The Scarecrow affected a superior attitude, and that was his only answer. “A lot is going to change in a very short time,” he said. “I hope it’s for the best, but it could get ugly in the interim. I thought it smartest to let you know. If I were you I would get out of town.”
“No one wants me,” said Liir, scoffing. “No one cares to come looking for me! No one knows who I am, not even myself. Do you mean that because someone tittered that the Witch was my mother, I’m in danger?”
“I don’t mean that,” said the Scarecrow. “I don’t know if anyone here knows or cares whether the Witch had children, or who they might be. I just mean there’s talk of a cleanup of this neighborhood.” He straightened up—he’d been limping, an odd thing for a Scarecrow—and cast his clumsy gloved hand down Dirt Boulevard, where the denizens of the evening were in their cups.
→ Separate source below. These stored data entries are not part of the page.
-- ==== Sys2Proof/Machine/Frames.lean ====
section
/-!
DEFINITION. The frame records FULL and DELTA (44_frame_decode.md R86 to R90): inflate completes
before the first pixel is touched (R88), and a fault in the walk leaves the earlier pixels (R89).
-/

namespace Sys2Proof.Machine

/-- FULL's walk (R86): one body bit per pixel, its inverse set at the mirrored coordinate. -/
def setPixels : List (Nat × Nat) → State → Res Unit
  | [], s => .ok () s
  | p :: ps, s =>
    (bodyBit s).bind fun b t =>
      (fbSet (t.mirror p).1 (t.mirror p).2 (!b) t).bind fun _ u => setPixels ps u

/-- The target length of a FULL body (R44, R86). -/
def State.fullLen (s : State) : Nat := ceilDiv (s.fw.toNat * s.fh.toNat) 8

/-- FULL (R86). -/
def execFull (s : State) : Host.Outcome State Fault Refusal :=
  ((inflate s.fullLen s).bind fun _ t => setPixels t.visited t).outcome

/-- The pixels of a dirty block (R87): each consumes its flag, a dirty one toggles. -/
def togglePixels : List (Nat × Nat) → State → Res Unit
  | [], s => .ok () s
  | p :: ps, s =>
    (bodyBit s).bind fun d t =>
      (if d then fbInvert (t.mirror p).1 (t.mirror p).2 t else .ok () t).bind fun _ u =>
        togglePixels ps u

/-- DELTA's walk (R87): one flag per block, and the pixels of the dirty ones. -/
def toggleBlocks : List (Nat × Nat) → State → Res Unit
  | [], s => .ok () s
  | b :: bs, s =>
    (bodyBit s).bind fun d t =>
      (if d then togglePixels (t.blockPixels b) t else .ok () t).bind fun _ u => toggleBlocks bs u

/-- DELTA (R87), its length consumed. -/
def execDelta (len : Half) (s : State) : Host.Outcome State Fault Refusal :=
  ((inflate len.toNat s).bind fun _ t => toggleBlocks t.blocks t).outcome

end Sys2Proof.Machine
end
A small crowd had gathered around a couple of half-naked teens making dirty right there on the ground. The tatterdemalions were pelting them with bits of food and egging them on. Elsewhere, bottles emptied of their beer smashed on paving stones. A baby cried piteously.
“What is happening?” said Liir.
“The Wizard has left, and Dorothy is gone, and Lady Glinda Chuffrey, née Arduenna of the Uplands, has been importuned to supervise a government until something more permanent can be arranged.”
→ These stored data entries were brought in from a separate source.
-- ==== Sys2Proof/Laws/Cursor.lean ====
section
/-!
SUPPORT. What the cursor operations and the fetches answer, in terms of the bytes from the cursor to
the end of the asset (`State.ahead`).
-/

namespace Sys2Proof.Machine

/-! Sequencing. -/

@[simp] theorem Res.bind_ok {α β : Type} (a : α) (s : State) (f : α → State → Res β) :
    (Res.ok a s).bind f = f a s := rfl

@[simp] theorem Res.bind_raised {α β : Type} (s : State) (f : α → State → Res β) :
    (Res.raised s : Res α).bind f = .raised s := rfl

/-- A sequence completes exactly when both parts do. -/
theorem Res.bind_eq_ok {α β : Type} {r : Res α} {f : α → State → Res β} {b : β} {t : State} :
    r.bind f = .ok b t ↔ ∃ a u, r = .ok a u ∧ f a u = .ok b t := by
  cases r <;> simp

/-- A sequence raises a fault in its first part or in its second. -/
theorem Res.bind_eq_raised {α β : Type} {r : Res α} {f : α → State → Res β} {t : State} :
    r.bind f = .raised t ↔ r = .raised t ∨ ∃ a u, r = .ok a u ∧ f a u = .raised t := by
  cases r <;> simp

/-! The bytes ahead. -/

theorem assetBytes_congr {s s' : State} (ha : s'.asset = s.asset) (hl : s'.assetLen = s.assetLen)
    (a n : Nat) : assetBytes s' a n = assetBytes s a n := by
  induction n generalizing a with
  | zero => rfl
  | succ n ih => simp [assetBytes, State.assetByte, ha, hl, ih]

/-- `ahead` depends on the asset and the cursor only. -/
theorem State.ahead_congr {s s' : State} (ha : s'.asset = s.asset) (hl : s'.assetLen = s.assetLen)
    (hp : s'.pos = s.pos) : s'.ahead = s.ahead := by
  simp [State.ahead, assetBytes_congr ha hl, hl, hp]

@[simp] theorem State.ahead_noteOpcode (op : Byte) (s : State) : (s.noteOpcode op).ahead = s.ahead :=
  State.ahead_congr rfl rfl rfl

@[simp] theorem State.ahead_accept (s : State) : s.accept.ahead = s.ahead :=
  State.ahead_congr rfl rfl rfl

theorem State.toNat_advance {s : State} {n : Nat} (h : s.pos.toNat + n ≤ s.assetLen.toNat) :
    (s.advance n).pos.toNat = s.pos.toNat + n := by
  have := s.assetLen.isLt
  simp only [State.advance_pos, BitVec.toNat_add, BitVec.toNat_ofNat]
  omega

theorem State.advance_advance (s : State) (a b : Nat) :
    (s.advance a).advance b = s.advance (a + b) := by
  simp [State.advance, BitVec.add_assoc, BitVec.ofNat_add]

theorem State.advance_zero (s : State) : s.advance 0 = s := by simp [State.advance]

/-- The bytes ahead: none at the end (R55), else the byte at the cursor and those after it. -/
theorem State.ahead_eq (s : State) :
    s.ahead = if s.atEnd then [] else s.assetByte s.pos.toNat :: (s.advance 1).ahead := by
  by_cases h : s.assetLen.toNat ≤ s.pos.toNat
  · simp [State.ahead, State.atEnd, h, Nat.sub_eq_zero_of_le h, assetBytes]
  · have hp : (s.advance 1).pos.toNat = s.pos.toNat + 1 := State.toNat_advance (by omega)
    obtain ⟨d, hd⟩ : ∃ d, s.assetLen.toNat - s.pos.toNat = d + 1 :=
      ⟨s.assetLen.toNat - s.pos.toNat - 1, by omega⟩
    have hlt : s.pos.toNat < s.assetLen.toNat := by omega
    rw [State.ahead, hd, assetBytes, if_pos hlt, State.ahead, hp, State.advance_assetLen,
      show s.assetLen.toNat - (s.pos.toNat + 1) = d by omega,
      assetBytes_congr (s' := s.advance 1) (s := s) rfl rfl]
    simp [State.atEnd, h]

theorem State.ahead_eq_nil {s : State} : s.ahead = [] ↔ s.assetLen.toNat ≤ s.pos.toNat := by
  rw [State.ahead_eq]; simp [State.atEnd]

theorem State.ahead_eq_cons {s : State} {b : Byte} {r : List Byte} (h : s.ahead = b :: r) :
    s.pos.toNat < s.assetLen.toNat ∧ s.assetByte s.pos.toNat = b ∧ (s.advance 1).ahead = r := by
  rw [State.ahead_eq] at h
  simp only [State.atEnd, decide_eq_true_eq] at h
  split_ifs at h with h1
  simp only [List.cons.injEq] at h
  exact ⟨by omega, h⟩

theorem State.length_ahead (s : State) : s.ahead.length = s.assetLen.toNat - s.pos.toNat := by
  generalize h : s.ahead = l
  induction l generalizing s with
  | nil => have := State.ahead_eq_nil.mp h; simp; omega
  | cons b r ih =>
    obtain ⟨h1, -, h3⟩ := State.ahead_eq_cons h
    have := ih _ h3
    rw [State.toNat_advance (by omega)] at this
    simp only [State.advance_assetLen] at this
    simp [this]; omega

/-! Reads (R56, R57, R58). -/

theorem readU8_nil {s : State} (h : s.ahead = []) : readU8 s = .raised (s.raise .readPastEnd) := by
  simp [readU8, State.atEnd, State.ahead_eq_nil.mp h]

theorem readU8_cons {s : State} {b : Byte} {r : List Byte} (h : s.ahead = b :: r) :
    readU8 s = .ok b (s.advance 1) := by
  obtain ⟨h1, h2, -⟩ := State.ahead_eq_cons h
  simp [readU8, State.atEnd, h2, h1]

theorem peekU8_nil {s : State} (h : s.ahead = []) : peekU8 s = .raised (s.raise .readPastEnd) := by
  simp [peekU8, State.atEnd, State.ahead_eq_nil.mp h]

theorem peekU8_cons {s : State} {b : Byte} {r : List Byte} (h : s.ahead = b :: r) :
    peekU8 s = .ok b s := by
  obtain ⟨h1, h2, -⟩ := State.ahead_eq_cons h
  simp [peekU8, State.atEnd, h2, h1]

theorem readU16_short {s : State} (h : s.ahead.length < 2) :
    readU16 s = .raised (s.raise .readPastEnd) := by
  rw [State.length_ahead] at h
  simp [readU16]; omega

theorem readU16_cons {s : State} {lo hi : Byte} {r : List Byte} (h : s.ahead = lo :: hi :: r) :
    readU16 s = .ok (u16le lo hi) (s.advance 2) := by
  obtain ⟨h1, h2, h3⟩ := State.ahead_eq_cons h
  obtain ⟨h4, h5, -⟩ := State.ahead_eq_cons h3
  rw [State.toNat_advance (by omega)] at h4 h5
  simp only [State.advance_assetLen] at h4
  have h5' : s.assetByte (s.pos.toNat + 1) = hi := h5
  simp [readU16, h2, h5']; omega

/-! Fetches. -/

/-- The opcode map answers INIT and DELTA for their own byte only, and otherwise a well-formed record
whose encoding is that byte (R42, R51). -/
def headOk (op : Byte) : Bool :=
  match decodeHead op with
  | .init => op == 0x00
  | .delta => op == 0x03
  | .whole i => i.wellFormed && i.isRecord && (encode i == [op])

/-- Checked over the 256 opcode bytes. -/
theorem headOk_all : ∀ n : Fin 256, headOk (BitVec.ofFin n) = true := by decide +kernel

theorem decodeHead_spec (op : Byte) :
    (decodeHead op = .init ∧ op = 0x00) ∨ (decodeHead op = .delta ∧ op = 0x03) ∨
    (∃ i, decodeHead op = .whole i ∧ i.wellFormed = true ∧ i.isRecord = true ∧ encode i = [op]) := by
  have h := headOk_all op.toFin
  simp only [BitVec.ofFin_toFin, headOk] at h
  cases hd : decodeHead op <;> simp_all

/-- The value of a little-endian u16 (R28). -/
theorem toNat_u16le (lo hi : Byte) : (u16le lo hi).toNat = lo.toNat + 256 * hi.toNat := by
  have h : (u16le lo hi).toNat = hi.toNat <<< 8 ||| lo.toNat := BitVec.toNat_append ..
  rw [h, ← Nat.shiftLeft_add_eq_or_of_lt lo.isLt, Nat.shiftLeft_eq]
  omega

theorem lowByte_u16le (lo hi : Byte) : lowByte (u16le lo hi) = lo := by
  apply BitVec.eq_of_toNat_eq
  have := lo.isLt
  simp [lowByte, BitVec.extractLsb'_toNat, toNat_u16le]
  omega

theorem highByte_u16le (lo hi : Byte) : highByte (u16le lo hi) = hi := by
  apply BitVec.eq_of_toNat_eq
  have := lo.isLt
  have := hi.isLt
  simp [highByte, BitVec.extractLsb'_toNat, toNat_u16le, Nat.shiftRight_eq_div_pow]
  omega

theorem State.noteOpcode_advance (s : State) (n : Nat) (op : Byte) :
    (s.advance n).noteOpcode op = (s.noteOpcode op).advance n := rfl

/-- The fetch of a record's fixed part is the decoder over the bytes ahead (R68). -/
theorem fetchRecord_instr {s : State} {i : Instr} {rest : List Byte}
    (h : decode s.ahead = .instr i rest) :
    i.wellFormed = true ∧ i.isRecord = true ∧ s.ahead = encode i ++ rest ∧
    fetchRecord s =
      .ok i ((s.noteOpcode ((encode i).headD 0)).advance (encode i).length) := by
  cases ha : s.ahead with
  | nil => simp [ha, decode] at h
  | cons op r =>
    have hr := (State.ahead_eq_cons ha).2.2
    have hn : ∀ o, ((s.noteOpcode o).advance 1).ahead = r := fun o => by
      rw [← State.noteOpcode_advance, State.ahead_noteOpcode, hr]
    rw [ha, decode] at h
    simp only [fetchRecord, readU8_cons ha, Res.bind_ok, State.noteOpcode_advance]
    obtain ⟨hd, rfl⟩ | ⟨hd, rfl⟩ | ⟨j, hd, hw, hrec, henc⟩ := decodeHead_spec op
    · rw [hd] at h ⊢
      simp only [decodeInit] at h
      split at h <;> simp only [Decoded.instr.injEq, reduceCtorEq] at h
      obtain ⟨rfl, rfl⟩ := h
      have h0 := hn 0x00
      have h1 := (State.ahead_eq_cons h0).2.2
      have h2 := (State.ahead_eq_cons h1).2.2
      have h3 := (State.ahead_eq_cons h2).2.2
      simp only [readInitOperands, readU8_cons h0, readU8_cons h1, readU8_cons h2, readU8_cons h3,
        Res.bind_ok]
      refine ⟨rfl, rfl, rfl, ?_⟩
      simp [encode, State.advance, State.noteOpcode, BitVec.add_assoc]
    · rw [hd] at h ⊢
      simp only [decodeDelta] at h
      split at h <;> simp only [Decoded.instr.injEq, reduceCtorEq] at h
      obtain ⟨rfl, rfl⟩ := h
      simp only [readDeltaOperand, readU16_cons (hn 0x03), Res.bind_ok]
      refine ⟨rfl, rfl, ?_, ?_⟩
      · simp [encode, lowByte_u16le, highByte_u16le]
      · simp [encode, State.advance, State.noteOpcode, BitVec.add_assoc]
    · rw [hd] at h ⊢
      simp only [Decoded.instr.injEq] at h
      obtain ⟨rfl, rfl⟩ := h
      refine ⟨hw, hrec, by simp [henc], ?_⟩
      simp [henc, State.advance, State.noteOpcode]

/-- A record cut short faults in the fetch, having consumed what R57 and R58 consume. -/
theorem fetchRecord_rejected {s : State} {e : DecodeError} (h : decode s.ahead = .rejected e) :
    (e = .noByte ∧ s.ahead = []) ∨
    (e = .initCutShort ∧ s.ahead.length < 5 ∧ s.ahead.head? = some 0x00 ∧
      fetchRecord s =
        .raised (((s.noteOpcode 0x00).advance s.ahead.length).raise .readPastEnd)) ∨
    (e = .deltaCutShort ∧ s.ahead.length < 3 ∧ s.ahead.head? = some 0x03 ∧
      fetchRecord s = .raised (((s.noteOpcode 0x03).advance 1).raise .readPastEnd)) := by
  cases ha : s.ahead with
  | nil => left; simp_all [decode]
  | cons op r =>
    have hr := (State.ahead_eq_cons ha).2.2
    have hn : ∀ o, ((s.noteOpcode o).advance 1).ahead = r := fun o => by
      rw [← State.noteOpcode_advance, State.ahead_noteOpcode, hr]
    rw [ha, decode] at h
    simp only [fetchRecord, readU8_cons ha, Res.bind_ok, State.noteOpcode_advance]
    obtain ⟨hd, rfl⟩ | ⟨hd, rfl⟩ | ⟨j, hd, -, -, -⟩ := decodeHead_spec op
    · rw [hd] at h ⊢
      have h0 := hn 0x00
      right; left
      match r, h, h0 with
      | [], h, h0 =>
        simp only [decodeInit, Decoded.rejected.injEq] at h
        simp only [readInitOperands, readU8_nil h0, Res.bind_raised]
        simp [h]
      | [a], h, h0 =>
        simp only [decodeInit, Decoded.rejected.injEq] at h
        simp only [readInitOperands, readU8_cons h0, readU8_nil (State.ahead_eq_cons h0).2.2,
          Res.bind_ok, Res.bind_raised]
        simp [h, State.advance_advance]
      | [a, b], h, h0 =>
        have h1 := (State.ahead_eq_cons h0).2.2
        simp only [decodeInit, Decoded.rejected.injEq] at h
        simp only [readInitOperands, readU8_cons h0, readU8_cons h1,
          readU8_nil (State.ahead_eq_cons h1).2.2,
          Res.bind_ok, Res.bind_raised]
        simp [h, State.advance_advance]
      | [a, b, c], h, h0 =>
        have h1 := (State.ahead_eq_cons h0).2.2
        have h2 := (State.ahead_eq_cons h1).2.2
        simp only [decodeInit, Decoded.rejected.injEq] at h
        simp only [readInitOperands, readU8_cons h0, readU8_cons h1, readU8_cons h2,
          readU8_nil (State.ahead_eq_cons h2).2.2,
          Res.bind_ok, Res.bind_raised]
        simp [h, State.advance_advance]
      | a :: b :: c :: d :: r, h, h0 => simp [decodeInit] at h
    · rw [hd] at h ⊢
      right; right
      match r, h with
      | [], h =>
        simp only [decodeDelta, Decoded.rejected.injEq] at h
        simp only [readDeltaOperand, readU16_short (s := (s.noteOpcode 0x03).advance 1) (by simp [hn]),
          Res.bind_raised]
        simp [h]
      | [a], h =>
        simp only [decodeDelta, Decoded.rejected.injEq] at h
        simp only [readDeltaOperand, readU16_short (s := (s.noteOpcode 0x03).advance 1) (by simp [hn]),
          Res.bind_raised]
        simp [h]
      | a :: b :: r, h => simp [decodeDelta] at h
    · simp [hd] at h

/-- The token fetch is the token decoder over the bytes ahead (R60, R64): the three ways it ends. -/
theorem fetchToken_cases (s : State) :
    (s.ahead = [] ∧ fetchToken s = .raised (s.raise .readPastEnd)) ∨
    (∃ b, s.ahead = [b, b] ∧ fetchToken s = .raised ((s.advance 2).raise .readPastEnd)) ∨
    (∃ b rest, s.ahead = b :: rest ∧ rest.head? ≠ some b ∧
      fetchToken s = .ok (.lit b) (s.advance 1)) ∨
    (∃ b n rest, s.ahead = b :: b :: n :: rest ∧ fetchToken s = .ok (.run b n) (s.advance 3)) := by
  match ha : s.ahead with
  | [] => simp [fetchToken, readU8_nil ha]
  | [b] =>
    have h1 := (State.ahead_eq_cons ha).2.2
    right; right; left
    refine ⟨b, [], rfl, by simp, ?_⟩
    have h2 : (s.advance 1).atEnd = true := by
      simpa only [State.atEnd, decide_eq_true_eq] using State.ahead_eq_nil.mp h1
    simp only [fetchToken, readU8_cons ha, Res.bind_ok, h2, if_true]
  | b :: c :: rest =>
    have h1 := (State.ahead_eq_cons ha).2.2
    have hlt := (State.ahead_eq_cons h1).1
    by_cases hc : c = b
    · subst hc
      have h2 := (State.ahead_eq_cons h1).2.2
      rw [State.advance_advance] at h2
      match rest with
      | [] =>
        right; left
        refine ⟨c, rfl, ?_⟩
        simp only [State.advance_assetLen] at hlt
        simp only [fetchToken, readU8_cons ha, Res.bind_ok, State.atEnd, State.advance_assetLen,
          decide_eq_true_eq, if_neg (Nat.not_le.mpr hlt), peekU8_cons h1, if_true,
          State.advance_advance, readU8_nil h2, Res.bind_raised]
      | n :: rest' =>
        right; right; right
        refine ⟨c, n, rest', rfl, ?_⟩
        simp only [State.advance_assetLen] at hlt
        simp only [fetchToken, readU8_cons ha, Res.bind_ok, State.atEnd, State.advance_assetLen,
          decide_eq_true_eq, if_neg (Nat.not_le.mpr hlt), peekU8_cons h1, if_true,
          State.advance_advance, readU8_cons h2]
    · right; right; left
      refine ⟨b, c :: rest, rfl, by simpa using hc, ?_⟩
      simp only [State.advance_assetLen] at hlt
      simp only [fetchToken, readU8_cons ha, Res.bind_ok, State.atEnd, State.advance_assetLen,
        decide_eq_true_eq, if_neg (Nat.not_le.mpr hlt), peekU8_cons h1, if_neg hc]

end Sys2Proof.Machine
end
“Glinda! I heard of her. The Witch used to talk about her sometimes. Well, she’ll do some good, won’t she?”
“Doing good, cleaning house, takes a mighty strong broom,” said the Scarecrow. “Speaking of which…”
The Scarecrow looked this way and that. The kids on the ground, wheezing and humping in their throes of lust, had secured the crowd’s full attention. The Scarecrow reached into his waistband and, hand over hand, drew out a stake. No, a pole—the handle of the broom. The Witch’s broom. Aha. Hence the limp.
He gave it to Liir. “No one wanted it,” he said. “No one needed it for anything. It served its purpose and was going to be thrown out.”
Liir accepted it with resignation; one more thing to carry back to the home he no longer had. “What do you mean, things are going to get ugly? Seems to me they’re pretty ugly around here already.”
“Well, I mean, for the ceremony of Glinda’s elevation, they’ll have to relocate the urban poor. For one thing. Glinda’s quite tidy and likes things just so.”
“You seem to know a lot all of a sudden. The brains are working?”
“There’s talk that Lady Glinda will eventually yield, and put a wise Scarecrow on the throne,” the Scarecrow said, pride—or derision—making his voice sound odd. “After she cleans up the Wizard’s affairs. And there are those who think that the charmed child Ozma will be located in some cave almost at once, now that the Wizard’s gone. Sounds cynical and desperate to me, but what do I know of government? I’ve had more access to information the last few days than the rest of my life put together.”